A collage of differing persons, with different expressions, classified by way of a convolutional neural network.

Robots are moving beyond the factory floors and into our offices, homes, and lives, becoming assistants. In time they will be our coworkers; in the future, we may find them being our companions and even our friends. We already interact on regular basis with narrow AIs in various guises, such as digital assistants such as Siri or Alexa. At present, the interaction is fairly narrow — we may, for example, ask Siri for a suggested restaurant while traveling in a new city, or about the weather forecast so we can be prepared with appropriate clothing for the day. Other AIs, such as Replika, may even become our companions, engaging us in an ongoing conversation, and becoming familiar with us. Other applications of interactive AI and robots are proposed in domains such as medicine and front line health care.

Most of these modalities are about verbal interactions. Human interaction is, however, not exclusively verbal. We also communicate with one another in a wider bandwidth which includes many non-verbal clues. The tone of voice with which one speaks, gestures, body language, and facial expressions are amongst the other channels by which humans interact. Our facial anatomy allows an amazing range of expressions, which may complement our verbal interactions often involuntarily. Imagine, for example, in conversation with a friend her expression changes — towards sadness, for example — and we may shift to enquire if something we have said may have hurt or distressed her. The course of the conversation shifts as a result.

Can computers — AI and, by extension, sociable robots — interact with us in a similar multi-dimensional fashion? Another way put, can an AI agent attain something akin to “theory of mind,” thereby recognizing the intentions and feelings of a conscious human agent? Can it express concern? One aspect or thread in this question may be: can a computer read emotional expressions that may allow more complex forms of interactions with human beings, recognizing how it affects the listener, for example? Narrowly, this can begin with the basic components of computer vision, detection, and classification.

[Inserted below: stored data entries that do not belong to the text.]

theorem castleEnd_ok (n : Nat) (code : Nat) (r0 : Nat) (r1 : Nat) (d : Dev) (hd : d.ok) : (castleEnd n code r0 r1 d).ok := by
  unfold castleEnd
  split
  · with_reducible assumption
  · lift_lets
    intro x0 x1
    have h2 : (Dev.ok x1) := by
      dsimp only [x1]
      apply mk_ok
      with_reducible assumption
    apply finish_ok
    with_reducible assumption

theorem actAbandon_ok (code : Nat) (castleCode : Nat) (silent : Bool) (d : Dev) (hd : d.ok) : (actAbandon code castleCode silent d).ok := by
  unfold actAbandon
  split
  · with_reducible assumption
  · lift_lets
    intro x0 x1 x2
    have h3 : (Dev.ok x0) := by
      dsimp only [x0]
      split
      · apply ite_ok
        · apply barrierWithdraw_ok
          with_reducible assumption
        · with_reducible assumption
      · with_reducible assumption
    have h4 : (Dev.ok x1) := by
      dsimp only [x1]
      apply ite_ok
      · split
        · apply constCopy_ok
          with_reducible assumption
        · with_reducible assumption
      · with_reducible assumption
    have h5 : (Dev.ok x2) := by
      dsimp only [x2]
      apply actEnd_ok
      with_reducible assumption
    split
    · apply castleEnd_ok
      with_reducible assumption
    · with_reducible assumption

theorem actSwitch_ok (d : Dev) (hd : d.ok) : (actSwitch d).ok := by
  unfold actSwitch
  split
  · with_reducible assumption
  · lift_lets
    intro x0 x1 x2 x3 x4 x5 x6 x7 x8 x9 x10 x11 x12 x13 x14 x15 x16 x17 x18 x19
    have h20 : (Dev.ok x3) := by
      dsimp only [x3]
      split
      · split
        · apply castleSwitch_ok
          with_reducible assumption
        · with_reducible assumption
      · with_reducible assumption
    have h21 : (Dev.ok x4) := by
      dsimp only [x4]
      split
      · apply setSlotState_ok
        with_reducible assumption
      · with_reducible assumption
    have h22 : (Dev.ok x5) := by
      dsimp only [x5]
      apply setDigest_ok
      apply sf_ok
      apply setSlotState_ok
      with_reducible assumption
    have h23 : (Dev.ok x7) := by
      dsimp only [x7]
      apply setImg_ok
      with_reducible assumption
    have h24 : (Dev.ok x12) := by
      dsimp only [x12]
      apply mk_ok
      with_reducible assumption
    have h25 : (Dev.ok x13) := by
      dsimp only [x13]
      apply forN_ok
      · intro y26 y27 y28
        apply readsStop_ok
        with_reducible assumption
      · with_reducible assumption
    have h29 : (Dev.ok x14) := by
      dsimp only [x14]
      apply relocRegs_ok
      apply forN_ok
      · intro y30 y31 y32
        apply wr_ok
        with_reducible assumption
      · with_reducible assumption
    have h33 : (Dev.ok x15) := by
      dsimp only [x15]
      apply forN_ok
      · intro y34 y35 y36
        apply ite_ok
        · apply setEngState_ok
          with_reducible assumption
        · with_reducible assumption
      · with_reducible assumption
    have h37 : (Dev.ok x16) := by
      dsimp only [x16]
      apply syncInitWrite_ok
      apply qzBind_ok
      apply prodCheckAll_ok
      apply hostPorts_ok
      apply routesBind_ok
      with_reducible assumption
    have h38 : (Dev.ok x17) := by
      dsimp only [x17]
      apply ite_ok
      · apply pinForceAll_ok
        with_reducible assumption
      · with_reducible assumption
    have h39 : (Dev.ok x18) := by
      dsimp only [x18]
      apply bootRecWrite_ok
      apply fpRecompute_ok
      with_reducible assumption
    have h40 : (Dev.ok x19) := by
      dsimp only [x19]
      apply actEnd_ok
      with_reducible assumption
    clear_value x2 x19
    split
    · apply castleEnd_ok
      with_reducible assumption
    · with_reducible assumption

theorem actArrive_ok (d : Dev) (hd : d.ok) : (actArrive d).ok := by
  unfold actArrive
  split
  · with_reducible assumption
  · split
    · apply actSwitch_ok
      with_reducible assumption
    · lift_lets
      intro x0 x1 x2 x3
      have h4 : (Dev.ok ((x0).2).2) := by
        dsimp only [x0]
        apply barrierArrive_ok
        with_reducible assumption
      have h5 : (Dev.ok x2) := by
        dsimp only [x2]
        apply sf_ok
        apply setImg_ok
        with_reducible assumption
      have h6 : (Dev.ok (x3).2) := by
        dsimp only [x3]
        apply barrierWait_ok
        with_reducible assumption
      apply ite_ok
      · apply actAbandon_ok
        with_reducible assumption
      · apply ite_ok
        · apply actSwitch_ok
          with_reducible assumption
        · with_reducible assumption

theorem actDrained_ok (d : Dev) (hd : d.ok) : (actDrained d).ok := by
  unfold actDrained
  split
  · with_reducible assumption
  · lift_lets
    intro x0 x1 x2
    have h3 : (Dev.ok x1) := by
      dsimp only [x1]
      apply forN_ok
      · intro y4 y5 y6
        apply ite_ok
        · apply captureFit_ok
          with_reducible assumption
        · with_reducible assumption
      · with_reducible assumption
    apply ite_ok
    · with_reducible assumption
    · apply ite_ok
      · apply actArrive_ok
        with_reducible assumption
      · apply sf_ok
        apply setImg_ok
        with_reducible assumption

theorem actConstDone_ok (d : Dev) (hd : d.ok) : (actConstDone d).ok := by
  unfold actConstDone
  split
  · with_reducible assumption
  · lift_lets
    intro x0 x1 x2
    have h3 : (Dev.ok x1) := by
      dsimp only [x1]
      apply setImg_ok
      with_reducible assumption
    have h4 : (Dev.ok (x2).2) := by
      dsimp only [x2]
      apply constCopy_ok
      with_reducible assumption
    apply ite_ok
    · with_reducible assumption
    · apply ite_ok
      · apply actAbandon_ok
        with_reducible assumption
      · apply actArrive_ok
        with_reducible assumption

theorem actReleased_ok (d : Dev) (hd : d.ok) : (actReleased d).ok := by
  unfold actReleased
  split
  · with_reducible assumption
  · split
    · lift_lets
      intro x0
      have h1 : (Dev.ok (x0).2) := by
        dsimp only [x0]
        apply barrierWait_ok
        with_reducible assumption
      apply ite_ok
      · apply ite_ok
        · apply actSwitch_ok
          with_reducible assumption
        · with_reducible assumption
      · with_reducible assumption
    · with_reducible assumption

theorem actTimeout_ok (d : Dev) (hd : d.ok) : (actTimeout d).ok := by
  unfold actTimeout
  apply actAbandon_ok
  with_reducible assumption

theorem actStart_ok (cmd : Option CmdHdr) (castle : Option Nat) (barrier : Option Nat) (d : Dev) (hd : d.ok) : (actStart cmd castle barrier d).ok := by
  unfold actStart
  lift_lets
  intro x0 x1 x2 x3 x4 x5 x6
  have h7 : (Dev.ok x3) := by
    dsimp only [x3]
    split
    · apply opState_ok
      with_reducible assumption
    · with_reducible assumption
  have h10 : (∀ z8 z9, Dev.ok z9 → Dev.ok (x4 z8 z9)) := by
    intro y11 y12 y13
    dsimp only [x4]
    split
    · apply castleEnd_ok
      apply actEnd_ok
      with_reducible assumption
    · apply actEnd_ok
      with_reducible assumption
  have h14 : (Dev.ok x6) := by
    dsimp only [x6]
    apply sf_ok
    apply sf_ok
    apply setImg_ok
    with_reducible assumption
  apply ite_ok
  · apply h10
    with_reducible assumption
  · apply ite_ok
    · apply h10
      with_reducible assumption
    · apply ite_ok
      · apply h10
        with_reducible assumption
      · apply actDrained_ok
        with_reducible assumption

We will approach two aspects of this narrower problem: a) the detection/classification of emotional states reflected in facial expressions; and b) their incorporation into a real-time system that can participate in an ongoing stream of interaction. Project implementation files may be found here for the coding details.

Detection and classification

One of the recent and successful approaches to facial expression recognition (FER) has been using convolutional neural networks. Though a full discussion of such is beyond the scope of this article, a convolutional network basically consists of several layers that abstract features from visual images (which consist ultimately of matrices of pixel values). Beginning with very abstract characteristics of images, such as vertical or horizontal edges, and building into more complex features, it allows for a neural network to recognize common patterns among a set of images (such as faces).

This in turn allows the network to essentially “learn” to map a set of inputs (images of faces) to outputs (labeling expressions exhibited by those faces). When trained on thousands of labeled examples, the network can then be used to make inferences on new examples. As such it is a form of what has come to be known as “supervised learning”: through the process of training, the network is shown a corpus of examples and gradually adjusts its internal parameters to produce outputs as close as possible to the actual or “ground truth” labeling of those examples. Thus, for example, the model can learn to discern between the patterns of sad, happy, angry, and so forth facial expressions found in photographic images.

Used here to train the model is the “FER2013” dataset. It was compiled originally by Pierre Luc Carrier and Aaron Courville using the Google image search API to collect examples based on a variety of emotion-related keywords, such as ‘angry’ or ‘blissful’, and incorporating a range of ages, genders, ethnicities, and so forth. The collected photographs were then processed using the computer vision API OpenCV to isolate the facial regions, resulting in a series of close-cropped 48-pixel square grayscale images of human faces displaying a variety of expressions. Subsequently from it, Mehdi Mirza and Ian Goodfellow prepared a subset of 35887 images, classified into “Anger” (4953), “Disgust” (547), “Fear” (5121), “Happiness” (8989), “Sadness” (6077), “Surprise” (4002), and “Neutral” (6198) categories.[1]

Class distribution for the Kaggle FER2013 dataset

Through experimentation, Goodfellow estimated that the human level of performance on the dataset (the “Bayes rate” baseline) to be about 65.5%. This dataset was presented then as a machine learning challenge on Kaggle. In the final competition results, the best level of accuracy was approximately 71% on the test dataset using a convolutional neural network, several points above the Bayes rate.[1]

As published on Kaggle, the dataset has three columns: “usage,” “emotion,” and “pixels.” The first column is used originally to mark which samples were used for training, public testing, and private testing in the context of the competition (we will instead just make a simple 80/20% split between training and validation sets). The “Pixels” column contains the image data in the form of a string containing 2304 integer values from 0 to 255. These will be converted into 1-d arrays, and then reshaped as needed for the input model. Normalization is accomplished by dividing the pixel values by 255 so as to range from 0 to 1. Finally, the “emotion” column contains the target classes as ordinal values 0–6.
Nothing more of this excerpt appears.